# Breed Identification



## Richi_Ric (Feb 8, 2013)

Hello Everyone, I bought a pair of chickens recently and I wanna know about their breed. 

Regards,
Richard George
(India)

Pictures:


----------



## Energyvet (Jul 25, 2012)

Welcome Richi-Ric. I have no idea. Good luck with them.


----------



## realsis (Jan 13, 2013)

I have no idea either but you can look online and try to match by looking up chicken breeds. Welcome! Sorry I couldn't help more.


----------



## Richi_Ric (Feb 8, 2013)

No problem friends, I think these are Silkie Mix.


----------



## Energyvet (Jul 25, 2012)

I noticed the Roo had lots of toes.
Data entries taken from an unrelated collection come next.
-- ==== Sys2Proof/Machine/FrontEnd.lean ====
section
/-! DEFINITION. The queue front end (R452 to R483): submission, checking, starting and ending of commands, corks, and the
kinds of command that need no block of their own (COPY, CAPTURE, OBJECT_FREE, MARKER). -/

namespace Sys2Proof.Machine

/-! ### Submission (R457, R458, R471) -/

/-- Does an observer event belong to a queue's submit word? -/
def isSubmit (q : Fin 256) : ObserverEvent → Bool
  | .submit p _ => p = q
  | _ => false

/-- R483, R703: an error of a queue on its QGRP page; the host wrote the value. -/
def queueError (q : Fin 256) (code : BitVec 16) (s : State) : State :=
  pageError (pgQueue q) code (BitVec.ofNat 32 q.val) 0 0x40 s

/-- Table 12.2: the TAIL half of a submit word. -/
def acceptTail (q : Fin 256) (t : Word) (s : State) : State :=
  let x := s.queue q
  if t = x.tail then s
  else if (t - x.tail).toNat < 2 ^ 31 ∧ (t - x.read).toNat ≤ x.cfg.live.size.toNat then
    s.updQueue q fun x => { x with
      tail := t
      submitTimes := x.submitTimes ++ (List.range (t - x.tail).toNat).map fun i => (x.tail + BitVec.ofNat 32 i, s.time) }
  else queueError q 1 s

/-- R471: the CONSUMED half of a submit word. -/
def acceptConsumed (q : Fin 256) (c : Word) (s : State) : State :=
  let x := s.queue q
  if (c - x.consumed).toNat ≤ (x.nextCork - x.consumed).toNat then s.updQueue q fun x => { x with consumed := c }
  else queueError q 2 s

/-- What the front end does with one submit word (R457, R458). -/
def takeSubmit (q : Fin 256) (word : Long) (s : State) : State :=
  if !(s.queue q).cfg.live.en then queueError q 3 s
  else acceptConsumed q ((word >>> 32).setWidth 32) (acceptTail q (word.setWidth 32) s)

/-- Has a queue a submitted command that the front end is to check (R459, R475)? -/
def unchecked (s : State) (q : Fin 256) : Bool :=
  let x := s.queue q
  x.cfg.live.en && !x.stopped && x.read ≠ x.tail

/-- R735: the next queue in round-robin order, after the one that joined last, whose command is to be checked and is not yet. -/
def nextCheck (s : State) : Option (Fin 256) :=
  ((List.range 256).map fun i => s.checkTurn + Fin.ofNat 256 (i + 1)).find? fun q => unchecked s q && !s.checking.contains q

/-- The next queue joins those being checked, of which there are at most four. -/
def joinCheck (s : State) : State :=
  if 4 ≤ s.checking.length then s
  else match nextCheck s with
  | none => s
  | some q => { s with checking := s.checking ++ [q], checkTurn := q }

/-- R735: up to four commands are under their checks, each of another queue. -/
def fillChecks (s : State) : State :=
  joinCheck (joinCheck (joinCheck (joinCheck { s with checking := s.checking.filter (unchecked s) })))

/-- SUBMIT_WORD_WRITE: the front end takes the oldest observer event of a queue's submit word. -/
def stepSubmitWord (q : Fin 256) (s : State) : State :=
  if s.safety.safe then s
  else match s.port.observer.find? (isSubmit q) with
  | some (.submit _ w) =>
    fillChecks (takeSubmit q w { s with port := { s.port with observer := dropEvent (isSubmit q) s.port.observer } })
  | _ => s

/-- SUBMIT_WORD_WRITE. -/
def execSubmitWordWrite (q : Fin 256) (s : State) : Host.Outcome State Fault Refusal := answer (stepSubmitWord q) s

/-- Take every submit word of a queue that was written so far. -/
def takeSubmits : Nat → Fin 256 → State → State
  | 0, _, s => s
  | fuel + 1, q, s => if s.port.observer.any (isSubmit q) then takeSubmits fuel q (stepSubmitWord q s) else s

/-! ### The forward queue (R436, R437, R447) -/

/-- R436, R437: has the first link of the route to a device room for a forwarded write? -/
def forwardRoom (s : State) (dev : Nat) : Bool :=
  match routeOut s dev with
  | none => false
  | some i => (s.link i).state = 2 && (s.link i).backlog.isEmpty && decide ((s.link i).replay.length < 128)
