-- ==== Sys2Proof/Machine/Stage.lean ====
section
/-! DEFINITION. Staged fields and COMMIT (R694 to R702, Table 20.7): GO, CANCEL, and for every page with RWS fields its
safe boundary, its checks and what an applied unit does. -/

namespace Sys2Proof.Machine

/-! ### Shares of the Cellar and of staging SRAM (R242, R434, R440, R687) -/

/-- Do two ranges, each a base and a size, share a unit? -/
def rangesMeet (b1 n1 b2 n2 : Nat) : Bool :=
  n1 ≠ 0 && n2 ≠ 0 && decide (b1 < b2 + n2) && decide (b2 < b1 + n1)

/-- Does share n of a list of shares break the rule of a store of `top` units: beyond its end, or meeting another? -/
def shareBad (l : List Share) (top n : Nat) : Bool :=
  let x := l.getD n {}
  decide (top < x.base.toNat + x.size.toNat) ||
    (List.range l.length).any fun m =>
      m ≠ n && rangesMeet x.base.toNat x.size.toNat (l.getD m {}).base.toNat (l.getD m {}).size.toNat

/-- R242: the parcel of the first conflicting Cellar share. -/
def cellarConflict (l : List Share) : Option Nat := (List.range 8).find? fun n => shareBad l 48 n

/-- R440: bytes that the echo of one remote device takes. -/
def echoSize (e : EchoCfg) : Nat := e.queues.toNat * 4096 + e.mbox.toNat * 65536 + 16 * 4096

/-- R440: first byte and length of the echo store in staging SRAM; empty in a system of one device. -/
def echoRange (s : State) (e : EchoCfg) : Nat × Nat := (e.base.toNat * 65536, (s.port.devices.toNat - 1) * echoSize e)

/-- Does a range of staging units meet the echo store? -/
def meetsEcho (s : State) (e : EchoCfg) (base size : Nat) : Bool :=
  rangesMeet (base * 65536) (size * 65536) (echoRange s e).1 (echoRange s e).2

/-- The staging shares in force. -/
def liveStages (s : State) : List Share := s.port.stages.toList.map fun r => r.live

/-- R440: an echo configuration that does not fit. -/
def echoBad (s : State) (e : EchoCfg) : Bool :=
  let r := echoRange s e
  decide (stagingSize < r.1 + r.2) || (liveStages s).any fun x => meetsEcho s e x.base.toNat x.size.toNat

/-- R434: a staging share of parcel n that does not fit beside the others and the echo store. -/
def stageBad (s : State) (n : Nat) (x : Share) : Bool :=
  shareBad ((liveStages s).set n x) 384 n || meetsEcho s s.port.echo.live x.base.toNat x.size.toNat

/-- R687: a ring that does not fit beside the staging shares, the echo store and the other ring. -/
def ringBad (s : State) (r other : RingCfg) : Bool :=
  decide (384 < r.base.toNat + r.size.toNat) ||
    ((liveStages s).any fun x => rangesMeet r.base.toNat r.size.toNat x.base.toNat x.size.toNat) ||
    meetsEcho s s.port.echo.live r.base.toNat r.size.toNat ||
    rangesMeet r.base.toNat r.size.toNat other.base.toNat other.size.toNat

/-! ### Boundaries -/

/-- Does a parcel have a running command of a kind? -/
def runsCmd (s : State) (n : Fin 8) (f : Cmd → Bool) : Bool :=
  s.queues.toList.any fun q => q.cfg.live.en && q.cfg.live.parcel.toFin = n && q.cmds.any fun c => c.phase.occupies && f c

/-- R242: does a parcel whose share changes run a command? -/
def changedShareBusy (s : State) (new : Vector Share 8) : Bool :=
  (List.finRange 8).any fun n => vget new n ≠ vget s.cellar.shares.live n && runsCmd s n fun _ => true

/-- R481: is a queue without a command that is submitted and not retired? -/
def queueEmpty (q : Queue) : Bool := q.cmds.isEmpty && decide (q.read = q.tail)

/-- R553: is a BARRIER command open on the device? -/
def anyBarrier (s : State) : Bool := (List.finRange 8).any (barrierOpen s)

/-! ### Applying a unit -/

/-- R242: the CELLAR page. -/
def applyCellar (s : State) : State :=
  match s.cellar.shares.pending with
  | none => s
  | some l =>
    if changedShareBusy s l then s
    else match cellarConflict l.toList with
    | some n => settleCommit pgCellar (rejectCommit pgCellar 1 (BitVec.ofNat 32 n)
        { s with cellar := { s.cellar with shares := s.cellar.shares.reject } })
    | none => settleCommit pgCellar { s with cellar := { s.cellar with shares := s.cellar.shares.apply } }

/-- R397: CARVEn. -/
def applyCarve (n : Fin 8) (s : State) : State :=
  if runsCmd s n (fun _ => true) || (vget s.mmu.carves n).pending.isNone then s
  else settleCommit pgMmu { s with mmu := { s.mmu with carves := vupd s.mmu.carves n Rws.apply } }

/-- R450, R698: a host port commit is rejected; the address is that of COMMIT in the window, which GO was written to. -/
def rejectPort (code : BitVec 16) (s : State) : State :=
  let w := BitVec.ofNat 64 (ownAddress s 0x301C)
  let src := writerCode (vget s.pages pgHostPort).goBy
  let s1 := pageError pgHostPort code 0 w src (s.updPage pgHostPort fun r => { r with rejected := true })
  settleCommit pgHostPort (errorWire { s1 with port := { s1.port with errCount := satInc s1.port.errCount 1 } })

/-- R737: the reply of an ECHO_SET once its commit has applied or failed. -/
def finishEcho (code : Nat) (s : State) : State :=
  foldState (fun p s => match (s.pair p).job with
    | some (.echoing seq) => finishJob p 0x48 seq code [] s
    | _ => s) (List.finRange 8) s

/-- R442: a remote device owes the lead a full copy of its echoed ranges. -/
def oweCopy (s : State) : State :=
  let e := s.port.echo.live
  let pages := (List.finRange 16).filterMap fun i =>
    if i = 0 then some 0 else if vget e.pageValid i then some ((vget e.pageNo i).toNat * 4096) else none
  foldState (fun off s => noteEcho off 4096 none s)
    (((List.range e.queues.toNat).map fun q => 0x500000 + q * 4096) ++
      ((List.range (16 * e.mbox.toNat)).map fun k => 0x410000 + k / 16 * 0x20000 + k % 16 * 4096) ++ pages) s

/-- R440, R451: ECHO and ECHO_PAGEi. -/
def applyEcho (s : State) : State :=
  match s.port.echo.pending with
  | none => s
  | some e =>
    if (List.finRange 8).any fun n => runsCmd s n fun _ => true then s
    else if echoBad s e then finishEcho 0x90 (rejectPort 10 { s with port := { s.port with echo := s.port.echo.reject } })
    else finishEcho 0 <| settleCommit pgHostPort <| oweCopy { s with port := { s.port with
      echo := s.port.echo.apply, synced := decide (s.port.devices = 1), copies := [] } }

/-- Does any share of a list break R434 beside the others? -/
def stagesClash (l : List Share) : Bool := (List.range 8).any fun n => shareBad l 384 n

/-- R434: the shares as they stand once every pending one has come into force. -/
def nextStages (s : State) : List Share := s.port.stages.toList.map fun r => r.pending.getD r.live

/-- The shares as they stand once every pending one has come into force whose parcel runs no command. -/
def readyStages (s : State) : List Share :=
  (List.finRange 8).map fun n =>
    let r := vget s.port.stages n
    if runsCmd s n fun _ => true then r.live else r.pending.getD r.live

/-- R434: STAGEn. Where shares conflict, none that is pending is applied. -/
def applyStage (n : Fin 8) (s : State) : State :=
  match (vget s.port.stages n).pending with
  | none => s
  | some x =>
    if runsCmd s n fun _ => true then s
    else if stagesClash (readyStages s) || stagesClash (nextStages s) ||
        meetsEcho s s.port.echo.live x.base.toNat x.size.toNat then
      rejectPort 9 { s with port := { s.port with stages := vmap s.port.stages fun _ r => if r.pending.isSome then r.reject else r } }
    else settleCommit pgHostPort { s with port := { s.port with stages := vupd s.port.stages n Rws.apply } }

/-- R481, R482: CFG of a queue. -/
def applyQueueCfg (q : Fin 256) (s : State) : State :=
  match (s.queue q).cfg.pending with
  | none => s
  | some c =>
    if !queueEmpty (s.queue q) then s
    else if (c.en && c.size = 0) || (s.parcel c.parcel.toFin).state = 0 then
      settleCommit (pgQueue q) (rejectCommit (pgQueue q) 4 (BitVec.ofNat 32 q.val)
        (s.updQueue q fun x => { x with cfg := x.cfg.reject }))
    else settleCommit (pgQueue q) (s.updQueue q fun x => { x with cfg := x.cfg.apply })

/-- R625, R679: a VINE set that is refused, and the ranges of Table 14.5. -/
def vineBad (s : State) (c : VineCfg) : Bool :=
  decide (c.leadNs.toNat < 400) || decide (c.timeoutMs = 0) ||
    (c.det && decide ((vget s.clocks.plls 0).cfg.live.depth ≠ 0)) ||
    (s.safety.mode && c.det && !s.vine.cfg.live.det && s.parcels.toList.any fun p => p.state ≠ 0)

/-- R553: the VINE page. DET holds the ARITH frequency of the commit (R549), and its end commits a deferred FMAX (R659). -/
def applyVine (s : State) : State :=
  match s.vine.cfg.pending with
  | none => s
  | some c =>
    if anyBarrier s then s
    else if vineBad s c then settleCommit pgVine (rejectCommit pgVine 5 0xFF
      { s with vine := { s.vine with cfg := s.vine.cfg.reject } })
    else
      let starts := c.det && !s.vine.cfg.live.det
      let ends := s.vine.cfg.live.det && !c.det
      let s1 := { s with vine := { s.vine with
        cfg := s.vine.cfg.apply, detMhz := if starts then s.power.arithMhz else s.vine.detMhz } }
      settleCommit pgVine (if ends && s1.ageing.deferred then commitFmax s1.ageing.fmaxSustain s1 else s1)

/-- R618, R619, R624: one PLL. -/
def applyPllUnit (p : Fin 9) (s : State) : State :=
  match (s.pll p).cfg.pending with
  | none => s
  | some c =>
    match pllBad s p c with
    | some off => settleCommit pgClocks (rejectCommit pgClocks 1 (BitVec.ofNat 32 off)
        (s.updPll p fun x => { x with cfg := x.cfg.reject }))
    | none => settleCommit pgClocks (applyPll p s)

/-- R687: the DIAG page. -/
def applyDiag (s : State) : State :=
  match s.diag.rings.pending with
  | none => s
  | some g =>
    let off := if ringBad s g.1 g.2 then some 0x40 else if ringBad s g.2 g.1 then some 0x44 else none
    match off with
    | some o => settleCommit pgDiag (rejectCommit pgDiag 1 o
        { s with diag := { s.diag with rings := s.diag.rings.reject } })
    | none => settleCommit pgDiag { s with diag := { s.diag with rings := s.diag.rings.apply } }

/-- R514: a parcel's fields apply while it runs no PRESS_PROGRAM command. -/
def applyParcelIdle (n : Fin 8) (s : State) : State :=
  if runsCmd s n fun c => c.kind = 1 then s else applyParcel n s

/-- R330: a pipeline's set applies at once in area mode with no frame in progress. -/
def applyPipeIdle (n : Fin 16) (s : State) : State := if pipeIdle (s.pipe n) then pipeApply n s else s

/-- Apply one unit of a page, when it is pending and its boundary holds. Units of HOSTPORT: 0 is ECHO with ECHO_PAGEi, 1 + n
is STAGEn. In the safe state no set is applied (R701). -/
def applyUnit (p : Fin 121) (u : Fin 16) (s : State) : State :=
  let n := p.val
  if s.safety.safe then s
  else if n = 3 then (if u = 0 then applyEcho s else if u.val ≤ 8 then applyStage (Fin.ofNat 8 (u.val - 1)) s else s)
  else if n = 4 then (if u.val < 9 then applyPllUnit (Fin.ofNat 9 u.val) s else s)
  else if n = 5 then applyFlimit s
  else if n = 9 then applyDiag s
  else if n = 11 then applyVine s
  else if n = 16 then (if u.val < 8 then applyCarve (Fin.ofNat 8 u.val) s else s)
  else if n = 18 then applyCellar s
  else if 36 ≤ n ∧ n ≤ 51 then applyPipeIdle (Fin.ofNat 16 (n - 36)) s
  else if 64 ≤ n ∧ n ≤ 79 then applyQueueCfg (Fin.ofNat 256 ((n - 64) * 16 + u.val)) s
  else if 80 ≤ n ∧ n ≤ 87 then applyParcelIdle (Fin.ofNat 8 (n - 80)) s
  else s

/-! ### GO and CANCEL -/

/-- Change every staged unit of a page in one way. -/
def mapUnits (p : Nat) (onEcho : Rws EchoCfg → Rws EchoCfg) (onShare : Rws Share → Rws Share)
    (onPll : Rws PllCfg → Rws PllCfg) (onFlimit : Rws Flimit → Rws Flimit)
    (onRings : Rws (RingCfg × RingCfg) → Rws (RingCfg × RingCfg)) (onVine : Rws VineCfg → Rws VineCfg)
    (onCellar : Rws (Vector Share 8) → Rws (Vector Share 8)) (onPipe : Rws PipeCfg → Rws PipeCfg)
    (onQueue : Rws QueueCfg → Rws QueueCfg) (onParcel : Rws ParcelCfg → Rws ParcelCfg) (s : State) : State :=
  if p = 3 then { s with port := { s.port with
    echo := onEcho s.port.echo, stages := vmap s.port.stages fun _ => onShare } }
  else if p = 4 then { s with clocks := { s.clocks with plls := vmap s.clocks.plls fun _ x => { x with cfg := onPll x.cfg } } }
  else if p = 5 then { s with power := { s.power with flimit := onFlimit s.power.flimit } }
  else if p = 9 then { s with diag := { s.diag with rings := onRings s.diag.rings } }
  else if p = 11 then { s with vine := { s.vine with cfg := onVine s.vine.cfg } }
  else if p = 16 then { s with mmu := { s.mmu with carves := vmap s.mmu.carves fun _ => onShare } }
  else if p = 18 then { s with cellar := { s.cellar with shares := onCellar s.cellar.shares } }
  else if 36 ≤ p ∧ p ≤ 51 then s.updPipe (Fin.ofNat 16 (p - 36)) fun x => { x with cfg := onPipe x.cfg }
  else if 64 ≤ p ∧ p ≤ 79 then
    { s with queues := vmap s.queues fun q x => if q.val / 16 = p - 64 then { x with cfg := onQueue x.cfg } else x }
  else if 80 ≤ p ∧ p ≤ 87 then s.updParcel (Fin.ofNat 8 (p - 80)) fun x => { x with cfg := onParcel x.cfg }
  else s

/-- R695: every unit of a page becomes pending. -/
def goUnits (p : Nat) (s : State) : State :=
  mapUnits p Rws.go Rws.go Rws.go Rws.go Rws.go Rws.go Rws.go Rws.go Rws.go Rws.go s

/-- R699: every unit of a page that is not yet applied is discarded. -/
def cancelUnits (p : Nat) (s : State) : State :=
  mapUnits p Rws.cancel Rws.cancel Rws.cancel Rws.cancel Rws.cancel Rws.cancel Rws.cancel Rws.cancel Rws.cancel
    Rws.cancel s

/-- Which units of a page apply with GO itself, their boundary being a condition that may already hold: all but FLIMIT, whose
boundary is a controller step, and a PLL whose spread changes (R624). -/
def appliesNow (s : State) (p : Fin 121) (u : Fin 16) : Bool :=
  if p.val = 5 then false
  else if p.val = 4 then
    let x := (vget s.clocks.plls (Fin.ofNat 9 u.val)).cfg
    match x.pending with
    | none => false
    | some c => decide (c.depth = x.live.depth) && decide (c.rate = x.live.rate)
  else true

/-- Apply the units of a page whose boundary already holds. -/
def applyReady (p : Fin 121) (s : State) : State :=
  foldState (fun u s => if appliesNow s p u then applyUnit p u s else s) (List.finRange 16) s

/-- COMMIT.GO (R695, R697, R700) by a writer that Table 20.7 names. -/
def writeGo (who : Writer) (p : Fin 121) (s : State) : State :=
  if !staged p.val then s
  else
    let was := pagePending s p.val
    let s1 := (goUnits p.val s).updPage p fun r => { r with goBy := who, superseded := r.superseded || was }
    applyReady p (settleCommit p s1)

/-- COMMIT.CANCEL (R699). -/
def writeCancel (p : Fin 121) (s : State) : State :=
  if !pagePending s p.val then s
  else
    let s1 := settleCommit p (cancelUnits p.val s)
    if p = pgHostPort && s.port.echo.pending.isSome then finishEcho 0x90 s1 else s1

/-- R702: may a writer write GO and CANCEL on a page? -/
def mayCommit (who : Writer) (p : Fin 121) : Bool :=
  match who with
  | .host => hostCommit p.val
  | _ => true

end Sys2Proof.Machine
end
Feathersite is supposed to be very helpful for ID.


----------



## piglett (Jun 21, 2012)

welcome to the forum Richi
the hen looks like a silkie or silkie mix
the rooster could be a silkie/old english game mix
i bet the little hen will be a great layer 
and will hatch you out lots of babies )))


good luck
piglett


----------



## Roslyn (Jun 21, 2012)

The rooster looks like a Dorking, which also explains the extra toes. The hen is a cross of some kind.


----------